Fed Grapples with Inflation vs. Growth in Interest Rate Decision
The Federal Reserve's preferred inflation measure was mostly stable in September, possibly paving the way for an anticipated interest rate cut. While inflation exceeds the Fed's 2% target, weak hiring and slow economic growth may lead to reduced rates to encourage borrowing. Consumer spending, though modest, remained resilient.
- Country:
- United States
In September, the Federal Reserve's preferred gauge of inflation showed minimal change, potentially setting the stage for an expected interest rate cut in the coming week.
The Commerce Department reported a 0.3% rise in prices from August, mirroring the previous month's increase.
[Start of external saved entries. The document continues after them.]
-- ==== Sys2Proof/Machine/Graphs.lean ====
section
/-! DEFINITION. Graphs: registration, versions, parameter blocks, launches and their nodes, Spool ranges,
and the hot set of weight packs (R271 to R278, R287 to R293, R384). -/

namespace Sys2Proof.Machine

open Sys2Proof

/-! ### Images and node entries -/

/-- The header of a graph image is as R271 gives for the level. -/
def headerFormed (level a : Nat) (b : List U8) : Bool :=
  let packs := field b 4 1
  aligned a 4096 && target a == 0 && field b 0 1 == level && field b 1 1 == 0 && decide (1 ≤ field b 2 2) &&
    decide (field b 2 2 ≤ 4096) && decide (packs ≤ 64) && (packs == 0 || level == 4) && decide (field b 5 1 ≤ 64) &&
    field b 6 2 == 0 && field b 12 4 % 0x10000 == 0 && field b 16 4 % 0x10000 == 0 && field b 20 4 == 0 &&
    (packs == 0 || field b 24 8 != 0) && aligned (field b 32 8) 4096 && target (field b 32 8) == 0 &&
    aligned (field b 52 4) 64 && field b 60 4 == 0

/-- The graph that a header describes; its version 0 table lies in the image (R271, R275). -/
def graphOf (a : Nat) (b : List U8) : Graph :=
  { image := a, level := BitVec.ofNat 8 (field b 0 1), nodes := field b 2 2, packs := field b 4 1,
    params := field b 5 1, timeout := BitVec.ofNat 32 (field b 8 4), spoolBytes := field b 12 4,
    spoolBase := field b 16 4, spoolVa := BitVec.ofNat 64 (field b 24 8), versionArea := field b 32 8,
    versionBytes := field b 40 4, paramTable := a + field b 44 4, packTable := a + field b 48 4,
    predTable := a + field b 56 4, tables := [(0, a + field b 52 4)] }

/-- A node entry's fields (R272). -/
def nodeType (b : List U8) : Nat := field b 0 1
def nodeRecord (b : List U8) : Bool := field b 1 1 % 2 == 1
def nodeNonRestart (b : List U8) : Bool := field b 1 1 / 2 % 2 == 1
def nodeParkable (b : List U8) : Bool := field b 1 1 / 4 % 2 == 1
def nodePacks (b : List U8) : List U8 := (b.drop 4).take 4
def nodePayload (b : List U8) : List U8 := (b.drop 16).take 48

/-- The payload of a MATRIX_LAYER is as R273 gives. -/
def layerFormed (p : List U8) : Bool :=
  let slot := fun n => decide (n < 4) || n == 0xFF
  decide (field p 24 1 < 2) && decide (field p 25 1 < 2) && slot (field p 26 1) && slot (field p 27 1) &&
    field p 28 4 == 0 && zeroFrom p 42

/-- The payload of a RENDER_PASS is as R317 gives. -/
def passFormed (p : List U8) : Bool :=
  aligned (field p 0 8) 64 && aligned (field p 8 8) 64 && aligned (field p 16 8) 0x10000 && field p 28 4 == 0 &&
    zeroFrom p 42

/-- A node's payload is as its type's rule gives (R272, R273, R317). -/
def payloadFormed (g : Graph) (type : Nat) (p : List U8) : Bool :=
  match type with
  | 1 => kernelFormed p && (field p 42 1 == 0xFF || decide (field p 42 1 < g.params))
  | 2 => layerFormed p
  | 3 => passFormed p
  | n => decide (4 ≤ n) && decide (n ≤ 8) && engineFormed n p

/-- A node entry is as R272 gives and available at the graph's level (R267); its predecessors are `preds`. -/
def nodeFormed (g : Graph) (i : Nat) (b : List U8) (preds : List Nat) : Bool :=
  let level := g.level.toNat
  let t := nodeType b
  (level != 2 || [1, 3, 4, 5].contains t) && decide (field b 1 1 < 8) &&
    (!nodeParkable b || (t == 1 && level == 4)) && decide (field b 2 1 ≤ 32) && field b 3 1 == 0 &&
    (nodePacks b).all (fun k => k == 0xFF || decide (k.toNat < g.packs)) && preds.all (fun k => decide (k < i)) &&
    payloadFormed g t (nodePayload b)

/-- The physical address of node `i`'s entry in a version's table. -/
def Graph.nodeAt (g : Graph) (version i : Nat) : Nat := g.tables.get 0 version + 64 * i

/-- The predecessors of a node entry (R272). -/
def State.preds (s : State) (g : Graph) (b : List U8) : List Nat :=
  (List.range (field b 2 1)).map (fun k => s.mem.num (g.predTable + field b 8 4 + 2 * k) 2)

/-- The node entries of a version's table. -/
def State.nodesOf (s : State) (g : Graph) (version : Nat) : List (List U8) :=
  (List.range g.nodes).map (fun i => s.peek (g.nodeAt version i) 64)

/-- Every node of a graph's version is well formed. -/
def State.graphFormed (s : State) (g : Graph) (version : Nat) : Bool :=
  ((List.range g.nodes).zip (s.nodesOf g version)).all (fun e => nodeFormed g e.1 e.2 (s.preds g e.2))

/-- The byte ranges that the Shuttle reads to run a version of a graph: node table, parameter table and predecessors. -/
def State.versionRanges (s : State) (g : Graph) (version : Nat) : List (Nat × Nat) :=
  [(g.nodeAt version 0, 64 * g.nodes), (g.paramTable, 16 * g.params)] ++
    (s.nodesOf g version).map (fun b => (g.predTable + field b 8 4, 2 * field b 2 1))
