/-- The partition of this die that binds bank `b`. -/
def State.bankOwner (s : State) (b : Nat) : Option Nat :=
  (List.range 16).find? (fun p => (s.part p).enable && bit (s.part p).banks b)

/-- The state with a cluster block changed. -/
def State.updCluster (s : State) (c : Nat) (f : Cluster → Cluster) : State :=
  { s with clusters := s.clusters.set c (f (s.clusters.get {} c)) }

/-! ### Spool banks -/

/-- The sub-bank and row of a bank offset (R180, R191). -/
def spoolRow (o : Nat) : Nat × Nat := (o / 16 % 32, o / 512)

/-- A single-bit error of a Spool bank is corrected and counted (R189, R194). -/
def State.spoolCorrected (s : State) (b o : Nat) : State :=
  let w := s.spl.banks.get {} b
  let key := 0x10000 * (spoolRow o).1 + (spoolRow o).2
  let w := { w with ce := satAdd32 w.ce 1, rowCe := w.rowCe.set key (w.rowCe.get 0 key + 1) }
  (State.splEvent { s with spl := { s.spl with banks := s.spl.banks.set b w } } 0).fltEvent 6

/-- Requests to a Spool bank that stalled for an arithmetic cycle are counted (R181, R194). -/
def State.spoolStalled (s : State) (b n : Nat) : State :=
  let w := s.spl.banks.get {} b
  { s with spl := { s.spl with banks := s.spl.banks.set b { w with stalls := satAdd32 w.stalls n } } }

/-- The commands on engines that have a pack run loaded. -/
def State.packReaders (s : State) (r : PackRun) : List Nat :=
  (s.jobs.filter (fun e => e.2.onEngines && e.2.launch.isNone && e.2.packOffs.contains r.offset)).map Prod.fst

/-- A command that read a dropped pack is killed and waits for the pack, which counts toward its timeout (R190, R300). The
rules give no KILL cause for it. -/
def State.killReader (s : State) (j : Nat) : State :=
  let (n, s) := s.free
  (s.killAs j (n % 256) false .packWait).updJob j (fun v => { v with packOffs := [] })

/-- A command that is not on engines and has a dropped pack's offset asks for the pack again. -/
def Job.reload (v : Job) (off : Nat) : Job :=
  if v.onEngines || !v.packOffs.contains off then v else
  { v with packOffs := [], st := if v.st = .ready ∨ v.st = .rerun then .packWait else v.st }

/-- A granule is cleared: zeros, FREE, and its frames neither VALID nor TOUCHED (R188, R190). -/
def State.clearGranule (s : State) (b g : Nat) : State :=
  { s with
    mem := s.mem.zero (granAddr b g) 0x10000
    frames := s.frames.del (granAddr b g / 0x10000)
    spl := { s.spl with grans := s.spl.grans.del (256 * b + g) } }

/-- An uncorrectable error of a Spool bank, met by a command's read or by a scrub, binds to the owner of the data
(R190). Every case raises SPL_EVENTS, of whose bits none is described for a FREE granule: which of the two for
uncorrectable errors is set there is a free value. -/
def State.spoolLost (s : State) (reader : Option Nat) (b o : Nat) : State :=
  let w := s.spl.banks.get {} b
  let w := { w with ue := satAdd32 w.ue 1, ueOffset := BitVec.ofNat 24 o }
  let s := { s with spl := { s.spl with banks := s.spl.banks.set b w } }
  let g := o / 0x10000
  let x : Granule := s.spl.grans.get {} (256 * b + g)
  let rec_ := fun (status : U8) =>
    ({ status := status, source := 0x08, context := 0xFFFF, addr := BitVec.ofNat 64 o,
       info := BitVec.ofNat 32 (16 * b), die := s.dieNo == 1 } : FaultRec)
  match x.st with
  | .alloc =>
    (s.splEvent 2).lose x.ctx (lossRecord s x.ctx 0 (.sram 0 (BitVec.ofNat 8 b) (BitVec.ofNat 64 o)))
  | .free =>
    let (n, s) := s.free
    ((s.clearGranule b g).splEvent (1 + n % 2)).partRecord ((s.bankOwner b).getD 0) (rec_ 0x02)
  | .pack =>
    match s.spl.packs.find? (fun r => r.bank == b && decide (r.first ≤ g) && decide (g < r.first + r.count)) with
    | none => s.splEvent 1
    | some r =>
      let js := s.packReaders r
      let js := js ++ (reader.toList.filter (fun j => !js.contains j))
      let s := js.foldl (fun s j => s.killReader j) s
      let s := { s with jobs := s.jobs.mapVals (fun _ v => v.reload r.offset) }
      ((s.evict r).splEvent 1).partRecord r.part (rec_ 0x00)

/-! ### Local memory -/

/-- A single-bit error of a core's local memory is corrected and counted (R189, R196). -/
def State.localCorrected (s : State) (k o : Nat) : State :=
  let key := 0x10000 * (o / 4 % 32) + o / 128
  let s := s.updCore k (fun x => { x with lmRows := x.lmRows.set key (x.lmRows.get 0 key + 1) })
  (s.updCluster (k / 8) (fun x => { x with lmCe := satAdd32 x.lmCe 1 })).fltEvent 6
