-- ==== Sys2Proof/Machine/MemoryInstr.lean ====
section
/-! DEFINITION. Loads, stores and atomic operations (R68, R69, R74, R75, R79, R81, R142 to R146, R177, R179). -/

namespace Sys2Proof.Machine

open Sys2Proof

/-! ### Operands -/

/-- The bytes of an access (R79). -/
def sizeBytes (f : MForm) : Nat := 2 ^ f.size.toNat

/-- The registers of a value of `n` bytes are defined: one, an aligned pair, or four (R56, R57). DESIGN CHOICE: the first
of the four registers of a 16-byte value need not be even (assumption 109). -/
def Group.okData (g : Group) (r n : Nat) : Bool :=
  if n ≤ 4 then g.names r 1 else if n = 8 then g.namesPair r else g.names r 4

/-- The address register is defined: a pair for global addresses. -/
def Group.okAddr (g : Group) (f : MForm) : Bool :=
  if f.space = 0 then g.namesPair f.addr.toNat else g.names f.addr.toNat 1

/-- SIZE, SEM and SCOPE have defined values (R79). -/
def okForm (f : MForm) : Bool := decide (f.size.toNat ≤ 4) && f.sem != 3 && f.scope != 7

/-- The address of thread `t` at an offset. -/
def Group.addrAt (g : Group) (f : MForm) (off : Int) (t : Nat) : Nat :=
  if f.space = 0 then (((g.pair f.addr.toNat t).toNat + off) % (2 ^ 64 : Int)).toNat
  else (((g.reg f.addr.toNat t).toNat + off) % (2 ^ 32 : Int)).toNat

/-- The `n`-byte value that registers from `r` on hold. -/
def Group.data (g : Group) (r t n : Nat) : Nat :=
  if n ≤ 4 then (g.reg r t).toNat % 2 ^ (8 * n)
  else if n = 8 then (g.pair r t).toNat
  else (g.pair r t).toNat + 2 ^ 64 * (g.pair (r + 2) t).toNat

/-- The registers from `r` on take an `n`-byte value. -/
def Group.setData (g : Group) (r t n v : Nat) : Group :=
  if n < 4 then
    let x := BitVec.ofNat 32 (v % 2 ^ (8 * n))
    g.setReg r t (x ||| (Config.aboveLoad n x >>> (8 * n)) <<< (8 * n))
  else if n = 4 then g.setReg r t (BitVec.ofNat 32 v)
  else if n = 8 then g.setPair r t (BitVec.ofNat 64 v)
  else (g.setPair r t (BitVec.ofNat 64 v)).setPair (r + 2) t (BitVec.ofNat 64 (v / 2 ^ 64))

/-! ### The checks of an access -/

/-- The context and partition of a group. -/
def State.ctxOf (s : State) (g : Group) : Nat := (s.jobs.find g.job).elim 0 Job.ctx
def State.partOfGroup (s : State) (g : Group) : Nat := (s.ctx (s.ctxOf g)).partition

/-- The trap of one thread's access (R68, R81). -/
def State.threadTrap (s : State) (g : Group) (space a n : Nat) : Option Nat :=
  if a % n ≠ 0 then some 3 else s.rangeTrap (s.partOfGroup g) g.block space a n

/-- The trap of the lowest thread whose access has one. -/
def State.accessTrap (s : State) (g : Group) (space n : Nat) (as : List (Nat × Nat)) : Option (Nat × Nat) :=
  as.findSome? (fun e => (s.threadTrap g space e.2 n).map (fun k => (e.1, k)))

/-- The physical address of a byte of SPACE 0 or 3. -/
def State.physIn (s : State) (g : Group) (space a : Nat) (acc : Access) : Nat :=
  if space = 0 then s.physOf (s.ctxOf g) a acc else (s.spool3 (s.partOfGroup g) a).getD 0

/-- A thread writes to a PACK granule (R179). -/
def State.packWrite (s : State) (g : Group) (space : Nat) (as : List (Nat × Nat)) : Option Nat :=
  if space ≠ 3 then none else
  as.findSome? (fun e =>
    let pa := s.physIn g 3 e.2 .write
    match s.spoolPlace pa with
    | some (d, b, o) =>
      if d = s.dieNo && (s.spl.grans.get {} (256 * b + o / 0x10000)).st == .pack then some pa else none
    | none => none)

/-- An access meets an error at the address of its lowest thread. -/
def State.meetsAt (s : State) (g : Group) (space a : Nat) (acc : Access) (e : MemEvent) : State × Bool :=
  if space = 0 || space = 3 then s.meets g.job (s.physIn g space a acc) e
  else
    match s.localPlace g.block space a with
    | none => (s, false)
    | some (b, o) =>
      match s.blocks.find b with
      | none => (s, false)
      | some x => s.meetsLocal g.job x.core (x.base + o) e

/-- A memory instruction of group `i`: an empty executing set has no effect, an undefined encoding or a thread's
trap ends the command (R61, R81), every page of a global access is probed (R228), its accesses wait while the partition
holds no credit and go through the core's caches (R23, R197), and the continuation gets the state, the group and the
address of each executing thread. -/
def State.runM (s : State) (i : Nat) (f : MForm) (off : Int) (ok : Group → Bool) (acc : Access) (e : MemEvent)
    (k : State → Group → List (Nat × Nat) → State) : State :=
  match s.mayIssue i with
  | none => s
  | some g =>
    let ex := g.executing f.pneg f.pred
    if ex = 0 then s.setGroup i (g.advance 1)
    else if !(okForm f && g.okAddr f && ok g) then s.trap g 1 (lowest ex)
    else
      let n := sizeBytes f
      let space := f.space.toNat
      let as := (threads ex).map (fun t => (t, g.addrAt f off t))
      match s.accessTrap g space n as with
      | some (t, kind) => s.trap g kind t
      | none =>
        let go := fun (s : State) =>
          match if acc = .read then none else s.packWrite g space as with
          | some pa => s.loseJob g.job (.selvedge acc 0 (BitVec.ofNat 64 pa))
          | none =>
            let m := s.meetsAt g space ((as.map Prod.snd).headD 0) acc e
            if m.2 then m.1 else k m.1 g as
        if space = 0 then (s.onGroup g).probedAs true g.job 0 (as.map (fun e => (e.2, n, acc))) go
        else go (if space = 3 then s.spoolAccess (s.partOfGroup g) acc (as.map (fun e => (e.2, n))) else s)

/-- The offset field of LD, ST and the atomics other than AFADD. -/
def offsetOf (f : MForm) : Int := f.offset.toInt

/-- A helper thread of a fragment group: it has no coverage, and it writes nothing (R319). -/
def Group.helper (g : Group) (t : Nat) : Bool :=
  match g.role with
  | .fragment _ fs => (fs[t]?).elim false (fun f => !f.covered)
  | _ => false

/-- The accesses, by thread, of the threads that are not helpers. -/
def Group.writers {α : Type} (g : Group) (as : List (Nat × α)) : List (Nat × α) := as.filter (fun a => !g.helper a.1)

/-! ### LD and ST -/

/-- Anchored deltas that the group's own cluster holds against the lines of an access are added first (R145). -/
def State.mergeDeltas (s : State) (g : Group) (space : Nat) (as : List (Nat × Nat)) : State :=
  if space ≠ 0 then s else
  let c := s.clusterOf g
  as.foldl (fun s e =>
    s.mergeLine c (s.partOfGroup g) (s.physIn g 0 e.2 .read)) s

/-- The acquire of a load, and of an atomic operation, whose SEM is 2 (R74, R79). -/
def State.acquires (s : State) (x : Group) (f : MForm) : State := if f.sem = 2 then s.acquire x f.scope.toNat else s

/-- LD: every thread's bytes are read, and then the registers take them (R79); an acquire orders what comes after it
(R74). -/
def execLd (g : Nat) (f : MForm) (e : MemEvent) (s : State) : Out :=
  let n := sizeBytes f
  .next (s.runM g f (offsetOf f) (fun x => x.okData f.data.toNat n) .read e (fun s x as =>
    let s := s.mergeDeltas x f.space.toNat as
    let y := as.foldl (fun y a =>
      y.setData f.data.toNat a.1 n (ofBytes (s.spaceRead (s.ctxOf x) x.block f.space.toNat a.2 n))) x
    (s.acquires x f).setGroup g (y.advance 1)))

/-- One thread's bytes go to memory. -/
def State.storeAt (s : State) (g : Group) (space a n v : Nat) : State :=
  (s.spaceWrite (s.ctxOf g) g.block space a (toBytes n v) false).noteSpace g.job (s.ctxOf g) space a n

/-- ST: threads write in ascending order, so the highest thread's value stands where several write one word (R69);
a release orders what came before it (R74). -/
def execSt (g : Nat) (f : MForm) (e : MemEvent) (s : State) : Out :=
  let n := sizeBytes f
  .next (s.runM g f (offsetOf f) (fun x => x.okData f.data.toNat n) .write e (fun s x as =>
    let s := if f.sem = 2 then s.release x f.scope.toNat else s
    let s := (x.writers as).foldl (fun s a => s.storeAt x f.space.toNat a.2 n (x.data f.data.toNat a.1 n)) s
    s.setGroup g (x.advance 1)))

/-! ### Atomic operations -/

/-- The operation returns the old value. -/
def atomReturns : AtomOp → Bool
  | .iadd r => r | .and r => r | .or r => r | .xor r => r
  | .imin r _ => r | .imax r _ => r
  | .exch => true
  | .fadd r => r

/-- The operation's outcome depends on timing (R75). -/
def atomLoose (op : AtomOp) : Bool :=
  atomReturns op || (match op with
    | .fadd _ => true
    | _ => false)

/-- The new value of `n` bytes from the old one and the operand. -/
def atomResult (op : AtomOp) (n old v : Nat) : Nat :=
  let w := 8 * n
  let less := fun (signed : Bool) => if signed then decide (signedOf w old < signedOf w v) else decide (old < v)
  match op with
  | .iadd _ => (old + v) % 2 ^ w
  | .and _ => Nat.land old v
  | .or _ => Nat.lor old v
  | .xor _ => Nat.xor old v
  | .imin _ signed => if less signed then old else v
  | .imax _ signed => if less signed then v else old
  | .exch => v
  | .fadd _ =>
    let f := if n = 4 then Fmt.fp32 else Fmt.fp64
    f.encode .rne false (FVal.addWith .rne (f.decode old) (f.decode v))

/-- The atomic operations of the executing threads, one at a time in ascending order (R69): each computes a new
value from the old one, and old values go to DATA where the instruction returns them; a helper writes nothing (R319). -/
def State.atomics (s : State) (i : Nat) (x : Group) (f : MForm) (as : List (Nat × Nat)) (returns : Bool)
    (new : Nat → Nat → Nat) : State :=
  let n := sizeBytes f
  let space := f.space.toNat
  let r := as.foldl (fun (st : State × Group) a =>
    let old := ofBytes (st.1.spaceRead (st.1.ctxOf x) x.block space a.2 n)
    (if x.helper a.1 then st.1 else st.1.storeAt x space a.2 n (new a.1 old),
      if returns then st.2.setData f.data.toNat a.1 n old else st.2)) (s, x)
  (r.1.acquires x f).setGroup i (r.2.advance 1)

/-- The release of an atomic operation whose SEM is 2, which is acquire-release at its scope (R79). -/
def State.atomOrder (s : State) (x : Group) (f : MForm) : State :=
  if f.sem = 2 then s.release x f.scope.toNat else s

/-- ATOM: the operand is in DATA+1 (R79); a floating-point add without an anchor is an undefined encoding in a
strict context (R75). DESIGN CHOICE: an 8-byte operation that returns the old value would need pairs at both DATA and
DATA+1, of which one is odd: it is an undefined encoding (R57, assumption 108). FADD takes operands of 4 and of 8 bytes,
FP32 and FP64, and no other size (assumption 110). -/
def execAtom (g : Nat) (op : AtomOp) (f : MForm) (e : MemEvent) (s : State) : Out :=
  let n := sizeBytes f
  .next (s.runM g f (offsetOf f)
    (fun x => x.okData (f.data.toNat + 1) n && (!atomReturns op || x.okData f.data.toNat n) &&
      (match op with
       | .fadd _ => !s.strictGroup x && (n == 4 || n == 8)
       | _ => true))
    .atomic e (fun s x as =>
      let s := s.mergeDeltas x f.space.toNat as
      let s := if atomLoose op then s.loosen x.job else s
      (s.atomOrder x f).atomics g x f as (atomReturns op)
        (fun t old => atomResult op n old (x.data (f.data.toNat + 1) t n))))

/-- ATOM.CAS: memory that equals DATA takes DATA+1, and DATA takes the old value (R75, R79). -/
def execAtomCas (g : Nat) (f : MForm) (e : MemEvent) (s : State) : Out :=
  let n := sizeBytes f
  .next (s.runM g f (offsetOf f) (fun x => x.okData f.data.toNat n && x.okData (f.data.toNat + 1) n) .atomic e
    (fun s x as =>
      let s := s.mergeDeltas x f.space.toNat as
      ((s.loosen x.job).atomOrder x f).atomics g x f as true (fun t old =>
        if old = x.data f.data.toNat t n then x.data (f.data.toNat + 1) t n else old)))

/-! ### ATOM.AFADD -/

/-- The uniform register of the anchor and format (R142). -/
def afaddU (f : MForm) : Nat := f.offset.toNat % 256

/-- The operand format that the uniform register names, none where R142 forbids its value. -/
def afaddFmt (u : U32) : Option Fmt :=
  if u.toNat / 2 ^ 16 = 0x0E then some .fp32 else if u.toNat / 2 ^ 16 = 0x0F then some .fp64 else none

/-- The fields of ATOM.AFADD are as R142 gives. -/
def okAfadd (f : MForm) (g : Group) : Bool :=
  (f.size == 3 || f.size == 4) && f.data.toNat % 2 == 1 && f.sem != 2 && decide (afaddU f < 64) &&
    (match afaddFmt (g.ureg (afaddU f)) with
     | some .fp64 => g.namesPair (f.data.toNat + 1)
     | some _ => g.names (f.data.toNat + 1) 1
     | none => false)

/-- The operand of a thread. -/
def afaddOperand (f : MForm) (g : Group) (t : Nat) : FVal :=
  match afaddFmt (g.ureg (afaddU f)) with
  | some .fp64 => Fmt.fp64.decode (g.pair (f.data.toNat + 1) t).toNat
  | _ => Fmt.fp32.decode (g.reg (f.data.toNat + 1) t).toNat

/-- The largest integer not above a value times a power of two (R143). -/
def floorScaled (v : FVal) (k : Int) : Int :=
  match v with
  | .fin neg m e =>
    let q : Int := (roundMag .rdn neg m (e + k) : Nat)
    if neg then -q else q
  | _ => 0

/-- The bits of a slot below the anchor. -/
def afaddBelow (f : MForm) : Int := if f.size = 3 then 48 else 104

/-- An operand enters a slot: it is finite and below 2^A in magnitude (R144). -/
def afaddEnters (v : FVal) (anchor : Int) : Bool :=
  match v with
  | .fin _ m _ => m == 0 || FVal.lt v.abs (.fin false 1 anchor)
  | _ => false

/-- An anchored add to a global slot is held against its line in the L2 of the issuing cluster; where that L2 does not
hold the line it is added at the home at once, and host memory and Spool are updated in place (R145). -/
def State.addDelta (s : State) (g : Group) (a n v : Nat) : State :=
  let pa := s.physIn g 0 a .atomic
  if target pa = 0 || target pa = 1 then
    let c := s.clusterOf g
    let x := s.ctxOf g
    let s := s.note g.job pa n
    let mine := fun (d : Delta) => d.cluster == c && d.ctx == x && d.pa == pa && d.bytes == n
    if !(s.holders pa).contains c then
      s.poke pa (toBytes n ((s.mem.num pa n + v) % 2 ^ (8 * n)))
    else if s.deltas.any mine then
      { s with deltas := s.deltas.map (fun d => if mine d then { d with value := (d.value + v) % 2 ^ (8 * n) } else d) }
    else { s with deltas := s.deltas ++ [{ cluster := c, ctx := x, pa := pa, bytes := n, value := v }] }
  else s.storeAt g 0 a n ((ofBytes (s.vread (s.ctxOf g) a n) + v) % 2 ^ (8 * n))

/-- ATOM.AFADD: floors each thread's operand into the slot's fixed point and adds it (R142 to R145). The rules give
no trap kind for R144. -/
def execAtomAfadd (g : Nat) (f : MForm) (e : MemEvent) (s : State) : Out :=
  let n := sizeBytes f
  .next (s.runM g f ((f.offset.toNat / 256 : Nat) : Int) (okAfadd f) .atomic e (fun s x as =>
    let anchor := signedOf 16 (x.ureg (afaddU f)).toNat
    match as.find? (fun a => !afaddEnters (afaddOperand f x a.1) anchor) with
    | some a =>
      let (k, s) := s.free
      s.trap x (k % 256) a.1
    | none =>
      let s := (x.writers as).foldl (fun s a =>
        let v := wrapTo (8 * n) (floorScaled (afaddOperand f x a.1) (afaddBelow f - anchor))
        if f.space = 0 then s.addDelta x a.2 n v
        else
          let old := ofBytes (s.spaceRead (s.ctxOf x) x.block f.space.toNat a.2 n)
          s.storeAt x f.space.toNat a.2 n ((old + v) % 2 ^ (8 * n))) s
      s.setGroup g (x.advance 1)))

end Sys2Proof.Machine
end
Notably, core prices, excluding food and energy, also rose 0.2% for the month. This steady pace, if maintained, could align with the Fed's 2% annual inflation target.
Overall, annual inflation was recorded at 2.8%, a slight increase from August's 2.7%, while core prices saw a small annual decline to 2.8%. The data support a possible interest rate reduction at the Fed's upcoming December meeting. Despite inflation surpassing the 2% target, sluggish job growth and moderate economic expansion suggest more subdued price gains ahead. Consumer spending grew but at a slower 0.3% in September, hinting at consumer resilience amidst pricing pressures.